That is a huge amount of data.

There is no way you can transmit this data from one lab to another lab easily.

It is just not possible.

What would be nice is if you can compress this data into a simpler format, which can be used for transmitting.

So, that is one reasonable goal to have.

Dimensionality reduction is one of the main tools that you can use for such a task.

---

### Mathematical Formulation

Formally, you might have data in \(D\)-dimensional vectors \(x_1, x_2, \ldots, x_n\).

The goal of dimensionality reduction is to come up with **two models**, unlike all the other previous cases like classification or regression, where the goal was to come up with a single model.

The goal of a dimensionality reduction algorithm is to come up with:

- an **encoder** \(f\), and
- a **decoder** \(g\).

---

The **encoder** is a function which takes in a \(D\)-dimensional vector and outputs a \(d'\)-dimensional vector, where typically \(d' \ll D\).

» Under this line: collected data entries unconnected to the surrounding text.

/-- The fields a service-step vector lists (95_test_vectors.md, section 4), the actions and the events. -/
structure Seen where
  state : ProtoState
  active : Bool
  armed : Bool
  data0 : Byte
  result : ResultCode
  bus : List BusAction
  events : List Completion
  deriving DecidableEq, Repr

def seen (o : Host.Outcome State Fault Refusal) : Option Seen :=
  (after o).map fun s => ⟨s.state, s.active, s.armed, s.data0, s.result, s.busHistory, s.events⟩

/-- A write start state of section 4, with the adapter's flag answers. -/
def writing (p : ProtoState) (flags : List Bool) : State :=
  { State.reset with state := p, sa := 0x1D#7, reg := 0x2A#8, data0 := 0x01#8, active := true, flagAnswers := flags }

/-- A read start state of section 4, with the adapter's flag and byte answers. -/
def reading (p : ProtoState) (flags : List Bool) (bytes : List Byte) : State :=
  { State.reset with
    state := p, dir := .read, sa := 0x1D#7, reg := 0x01#8, data0 := 0x77#8, ctx := 0x02#8, armed := true, active := true
    flagAnswers := flags, byteAnswers := bytes }

/-- Reset, with the adapter's flag answers. -/
def answering (flags : List Bool) : State := { State.reset with flagAnswers := flags }

/-! ### Well-formedness: each check refuses an ill-formed term -/

theorem test_wf_rejects_stepRow_as_command : (Instr.t1 .write).isCommand = false := by decide

theorem test_wf_rejects_command_as_stepRow : Instr.svc.isStepRow = false := by decide

theorem test_wf_rejects_sa : (Asm.bwr 0x80 0 0).wf = false := by decide

theorem test_wf_rejects_rg : (Asm.brdN 0x7F 0x100).wf = false := by decide

theorem test_wf_rejects_data : (Asm.bwr 0 0 0x100).wf = false := by decide

theorem test_wf_rejects_ctx : (Asm.brd 0 0 0x100).wf = false ∧ (Asm.brdNCtx 0 0 0x100).wf = false := by decide

theorem test_wf_accepts_extremes : (Asm.bwr 0x7F 0xFF 0xFF).wf = true := by decide

/-! ### Decoding: words written out from the patterns of spec/opcode_table.json (bit 31 first; bit 3 first) -/

-- BWR 00000 dddddddd rrrrrrrr aaaaaaa 0001, vectors E-1 and E-4
theorem test_decode_bwr : decodeCmd 0b00000000000010010101000111010001#32 = .ok (.bwr 0x1D#7 0x2A#8 0x01#8) := by decide

theorem test_decode_bwr_max : decodeCmd 0b00000111111111111111111111110001#32 = .ok (.bwr 0x7F#7 0xFF#8 0xFF#8) := by
  decide

-- BRD 0000 m cccccccc rrrrrrrr aaaaaaa 0010, vectors E-6 and E-8
theorem test_decode_brd : decodeCmd 0b00001000000110000000100111010010#32 = .ok (.brd 0x1D#7 0x01#8 0x03#8 true) := by
  decide

theorem test_decode_brd_unarmed :
    decodeCmd 0b00000000001010000000100111010010#32 = .ok (.brd 0x1D#7 0x01#8 0x05#8 false) := by decide

-- SVC, PTC, PBB, PMM, vector E-11
theorem test_decode_bare :
    decodeCmd 0b00000000000000000000000000000011#32 = .ok .svc ∧
    decodeCmd 0b00000000000000000000000000000100#32 = .ok .ptc ∧
    decodeCmd 0b00000000000000000000000000000101#32 = .ok .pbb ∧
    decodeCmd 0b00000000000000000000000000000110#32 = .ok .pmm := by decide

-- reserved words, vectors E-12 to E-17
theorem test_decode_reserved :
    decodeCmd 0x00000000#32 = .error (.op 0#4) ∧ decodeCmd 0x00000007#32 = .error (.op 7#4) ∧
    decodeCmd 0x0000000F#32 = .error (.op 15#4) ∧ decodeCmd 0x080951D1#32 = .error (.mustBeZero 1#4) ∧
    decodeCmd 0x100009D2#32 = .error (.mustBeZero 2#4) ∧ decodeCmd 0x00000013#32 = .error (.mustBeZero 3#4) ∧
    decodeCmd 0x80000004#32 = .error (.mustBeZero 4#4) := by decide

-- the STEP rows, {DIR, STATE} from 0b0000 to 0b1111 (95_test_vectors.md, section 2)
theorem test_decode_steps_write :
    decodeTableWord 8 0b0000 = some (.t1 .write) ∧ decodeTableWord 8 0b0001 = some .t2 ∧
    decodeTableWord 8 0b0010 = some .t3 ∧ decodeTableWord 8 0b0011 = some .t4 ∧
    decodeTableWord 8 0b0100 = some (.uxWrite 0b00#2) ∧ decodeTableWord 8 0b0101 = some (.uxWrite 0b01#2) ∧
    decodeTableWord 8 0b0110 = some (.uxWrite 0b10#2) ∧ decodeTableWord 8 0b0111 = some (.uxWrite 0b11#2) := by decide

theorem test_decode_steps_read :
    decodeTableWord 8 0b1000 = some (.t1 .read) ∧ decodeTableWord 8 0b1001 = some .t5 ∧
    decodeTableWord 8 0b1010 = some (.uxRead 0b0#1) ∧ decodeTableWord 8 0b1011 = some (.uxRead 0b1#1) ∧
    decodeTableWord 8 0b1100 = some .t6 ∧ decodeTableWord 8 0b1101 = some .t7 ∧
    decodeTableWord 8 0b1110 = some .t8 ∧ decodeTableWord 8 0b1111 = some .uxReadSeven := by decide

-- nothing above the four bits of a STEP vector, and no row wider than a word
theorem test_decode_no_row : decodeTableWord 8 0x10 = none ∧ decodeTableWord 40 1 = none := by decide

-- vectors E-2, E-10 (k = 5), E-18
theorem test_assemble :
    assemble (.bwr 0x1D 0x0E 0x00) = some 0x000071D1#32 ∧ assemble (.brd 0x1D 0x06 5) = some 0x082831D2#32 ∧
    assemble (.bwr 0x80 0 0) = none := by decide

/-! ### Begin (section 3); the operations take PROBE_LIMIT as an argument, 3 here -/

-- S-1
theorem test_bwr_accepted : seen (exec (.bwr 0x1D#7 0x2A#8 0x01#8) (answering [true, false, false])) =
    some ⟨.aw, true, false, 0x01#8, .ok, [.clrif, .tx, .start, .write 0x3A#8], []⟩ := by decide

-- S-2: in flight, no sample, only RESULT and TO change
theorem test_bwr_in_flight :
    (after (exec (.bwr 0x1D#7 0x2A#8 0x01#8) (reading .cw [true] []))) =
      some { reading .cw [true] [] with result := .transferNotComplete, tmo := false } := by decide

-- S-10: BRD keeps DATA0 and arms the completion
theorem test_brd_accepted :
    seen (exec (.brd 0x1D#7 0x01#8 0x00#8 true) { answering [true, false, false] with dir := .read, data0 := 0x5A#8 }) =
      some ⟨.aw, true, true, 0x5A#8, .ok, [.clrif, .tx, .start, .write 0x3A#8], []⟩ := by decide

-- S-12: a rejected BRD is not armed, and the samples are TCF=1 BUSY=1 ×3
theorem test_brd_rejected :
    beginWith 3 (acceptRead 0x1D#7 0x01#8 0x07#8 true) (answering [true, true, true, true]) =
      { State.reset with
        result := .busBusy, tmo := true
        draws := [.flag .tcf true, .flag .busy true, .flag .busy true, .flag .busy true] } := by decide

-- S-4 (a 1 in the last allowed sample is Ready) and S-7 (MasterModeStillSet)
theorem test_begin_probes :
    (beginWith 3 (acceptWrite 0x1D#7 0x2A#8 0x01#8) (answering [false, false, true, false, false])).active = true ∧
    (beginWith 3 (acceptWrite 0x1D#7 0x2A#8 0x01#8) (answering [true, false, true, true, true])).result =
      .masterModeStillSet := by decide

/-! ### The service step (section 4) -/

-- V-1, V-2
theorem test_svc_t1_write : seen (exec .svc (writing .aw [true, false, true])) =
    some ⟨.cw, true, false, 0x01#8, .ok, [.clrif, .write 0x2A#8], []⟩ := by decide

theorem test_t1_read : seen (exec (.t1 .read) (reading .aw [true] [])) =
    some ⟨.cw, true, true, 0x77#8, .ok, [.write 0x01#8], []⟩ := by decide

-- V-12: arbitration lost, the flag is cleared and the step goes on
theorem test_svc_t2_arbitration : seen (exec .svc (writing .cw [true, true, true])) =
    some ⟨.dw, true, false, 0x01#8, .ok, [.clrif, .clrarb, .write 0x01#8], []⟩ := by decide

theorem test_t2 : seen (exec .t2 (writing .cw [true])) =
    some ⟨.dw, true, false, 0x01#8, .ok, [.write 0x01#8], []⟩ := by decide

-- V-4
theorem test_t3 : seen (exec .t3 (writing .dw [true])) = some ⟨.wd, true, false, 0x01#8, .ok, [], []⟩ := by decide

-- V-5: terminal, pending with IICIF = 0
theorem test_t4 : seen (exec .svc (writing .wd [false, false])) =
    some ⟨.aw, false, false, 0x01#8, .ok, [.stop], []⟩ := by decide

-- V-7
theorem test_t5 : seen (exec .t5 (reading .cw [true] [])) =
    some ⟨.ar, true, true, 0x77#8, .ok, [.rstart, .write 0x3B#8], []⟩ := by decide

-- V-8: the dummy byte reaches no field
theorem test_t6 : seen (exec .t6 (reading .ar [true] [0xA5#8])) =
    some ⟨.rs, true, true, 0x77#8, .ok, [.rx, .read], []⟩ := by decide

-- V-9, V-10
theorem test_t7_armed : seen (exec .t7 (reading .rs [] [0x5A#8])) =
    some ⟨.dr, true, false, 0x5A#8, .ok, [.read, .stop, .tx], [⟨0x02#8, 0x5A#8⟩]⟩ := by decide

theorem test_t7_unarmed : seen (exec .t7 { reading .rs [] [0x5A#8] with armed := false }) =
    some ⟨.dr, true, false, 0x5A#8, .ok, [.read, .stop, .tx], []⟩ := by decide

-- V-11
theorem test_t8 : seen (exec .svc { reading .dr [false, false] [] with armed := false, data0 := 0x5A#8 }) =
    some ⟨.aw, false, false, 0x5A#8, .ok, [], []⟩ := by decide

-- V-17: an armed completion is dropped
theorem test_t5_nack : seen (exec .svc (reading .cw [true, false, false] [])) =
    some ⟨.aw, false, false, 0x77#8, .acknowledgeMissing, [.clrif, .stop], []⟩ := by decide

-- V-20, V-24, V-26
theorem test_ux_write : seen (exec .svc (writing .rs [false, false])) =
    some ⟨.aw, false, false, 0x01#8, .unexpectedProtocolState, [.stop], []⟩ := by decide

theorem test_ux_read : seen (exec .svc (reading .wd [false, false] [])) =
    some ⟨.aw, false, false, 0x77#8, .unexpectedProtocolState, [.stop], []⟩ := by decide

theorem test_ux_seven : seen (exec .svc (reading .noState [true, false] [])) =
    some ⟨.aw, false, false, 0x77#8, .unexpectedProtocolState, [.clrif, .stop], []⟩ := by decide

-- V-27, V-29
theorem test_svc_not_pending : after (exec .svc { writing .cw [false] with result := .hardwareTimeout }) =
    some { writing .cw [] with result := .hardwareTimeout, draws := [.flag .iicif false] } := by decide

theorem test_svc_idle : after (exec .svc (answering [true])) = some (answering [true]) := by decide

/-! ### Probes (section 5) -/

-- PR-1, PR-4, PR-6 on the meanings
theorem test_ptc_ready : (after (exec .ptc (answering [true]))).map (fun s => (s.prb, s.result, s.tmo)) =
    some (true, .ok, false) := by decide

theorem test_pbb_ready : (after (exec .pbb (answering [false]))).map (fun s => (s.prb, s.result, s.tmo)) =
    some (false, .ok, false) := by decide

theorem test_pmm_ready : (after (exec .pmm (answering [false]))).map (fun s => (s.prb, s.result, s.tmo)) =
    some (false, .ok, false) := by decide

-- PR-3, PR-5 with PROBE_LIMIT = 3; the STATUS word after
theorem test_ptc_timeout :
    statusWord (probeCommand 3 .tcf true true (answering [false, false, false])) false = 0x00000C00#32 := by decide

theorem test_pbb_timeout :
    statusWord (probeCommand 3 .busy false false (answering [true, true, true])) false = 0x00000C80#32 := by decide

-- PR-9: during a write, the packet stays; STATUS with IICIF = 1
theorem test_pmm_in_flight :
    statusWord (probeCommand 3 .mst false false (writing .aw [true, true, true])) true = 0x00000CB0#32 := by decide

/-! ### The register window (section 6) -/

-- M-3, M-4: a STATUS read takes one IICIF sample
theorem test_read_status :
    (after (hostAccess ⟨.read, 4, 4⟩ (reading .rs [true] []))).map (·.readData) = some [0x0000007D#32] ∧
    (after (hostAccess ⟨.read, 4, 4⟩ (reading .rs [false] []))).map (·.readData) = some [0x0000005D#32] := by decide

-- M-5, M-6
theorem test_read_terminal_and_packet :
    (after (hostAccess ⟨.read, 4, 4⟩ (writing .wd [false]))).map (·.readData) = some [0x00000033#32] ∧
    packetWord { State.reset with sa := 0x1D#7, reg := 0x01#8, data0 := 0x5A#8, ctx := 0x03#8 } = 0x035A011D#32 := by
  decide

-- M-8: a write to STATUS has no effect
theorem test_write_status : after (hostAccess ⟨.write 0xFFFFFFFF#32, 4, 4⟩ (writing .cw [])) = some (writing .cw []) := by
  decide

/-- What a stop is, for M-9. -/
def refusedAccess (o : Host.Outcome State Fault Refusal) : Bool :=
  match o with
  | .refused .reservedAccess => true
  | _ => false

-- M-9: narrow and misaligned accesses
theorem test_reserved_access :
    refusedAccess (hostAccess ⟨.read, 4, 1⟩ State.reset) = true ∧
    refusedAccess (hostAccess ⟨.write 3#32, 0, 2⟩ State.reset) = true ∧
    refusedAccess (hostAccess ⟨.read, 2, 4⟩ State.reset) = true := by decide

/-! ### Steps from reset -/

theorem test_step_from_reset_bwr :
    (after (step ((answering [true, false, false]).withFetchWord 32 0x000951D1))).map (·.busHistory) =
      some [.clrif, .tx, .start, .write 0x3A#8] := by decide

theorem test_step_from_reset_t7 :
    (after (step (({ State.reset with byteAnswers := [0x5A#8], flagAnswers := [false] } : State).withFetchWord 8 0xD))).map
      (·.data0) = some 0x5A#8 := by decide

/-! ### The reference client -/

-- R180, R181: the samples of the spec's prose, and the extremes
theorem test_axis : axis 0x00#8 0x10#8 = 16 ∧ axis 0xFF#8 0xF0#8 = -16 ∧ axis 0x80#8 0x00#8 = -32768 ∧
    axis 0x7F#8 0xFF#8 = 32767 := by decide

-- P5, first turn: init a is written, accepted, and the step advances
theorem test_client_first_turn :
    (match Client.loopTurn ⟨0x0E#8, 0x01#8⟩ Client.reset (answering [true, false, false, true]) with
      | .next (c, s) => some (c.step, s.busHistory)
      | _ => none) = some (1, [.clrif, .tx, .start, .write 0x3A#8]) := by decide

/-! ### Witnesses: for each statement with hypotheses, a state and operands that meet them -/

/-- A probe's flag ready at the first sample, whatever the limit. -/
theorem readyAt_zero {f : Flag} {ready : Bool} {s : State} (h : s.flagAt f 0 = ready) :
    ReadyAt Config.probeLimit f ready s 0 :=
  ⟨Nat.succ_pos _, h, fun j hj => absurd hj (Nat.not_lt_zero j)⟩

/-- The adapter answers `b` to the next `PROBE_LIMIT` samples after the answers `l`. -/
def stuckAfter (l : List Bool) (b : Bool) : State := answering (l ++ List.replicate Config.probeLimit b)

theorem stuckAfter_flagAt (l : List Bool) (b : Bool) (f : Flag) (j : Nat) (hj : j < Config.probeLimit) :
    (stuckAfter l b).flagAt f (l.length + j) = b := by
  simp [State.flagAt, stuckAfter, answering, hj]

theorem witness_EncodeOfDecode : ∃ i, decodeCmd 0x081809D2#32 = .ok i := ⟨_, rfl⟩

theorem witness_ReservedWordsAreRefused :
    decodeCmd 0x00000013#32 = .error (.mustBeZero 3#4) ∧
      ({ State.reset with accesses := [Access.memWrite Config.base Config.base 4 0x00000013#32] } : State).accesses =
        Access.memWrite Config.base Config.base 4 0x00000013#32 :: [] := ⟨rfl, rfl⟩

Effectively, the encoder compresses a \(D\)-dimensional vector into a \(d'\)-dimensional vector.

The **decoder** essentially hopes to undo the effect of the encoder.

It takes a \(d'\)-dimensional vector and outputs a \(D\)-dimensional vector.

---

### Goal of Encoder and Decoder

The goal is that for any input \(x_i\),

\[
g(f(x_i)) \approx x_i
\]

That is, after encoding and decoding, you should get back the original input approximately.

---

### Measuring Approximation

A reasonable way of measuring approximation is to compute the norm squared of the difference:

\[
\| g(f(x_i)) - x_i \|^2
\]

If this is zero, then you have perfect reconstruction.

In practice, you want to find encoder-decoder pairs that minimize the average reconstruction error:

\[
\frac{1}{n} \sum_{i=1}^n \| g(f(x_i)) - x_i \|^2
\]

---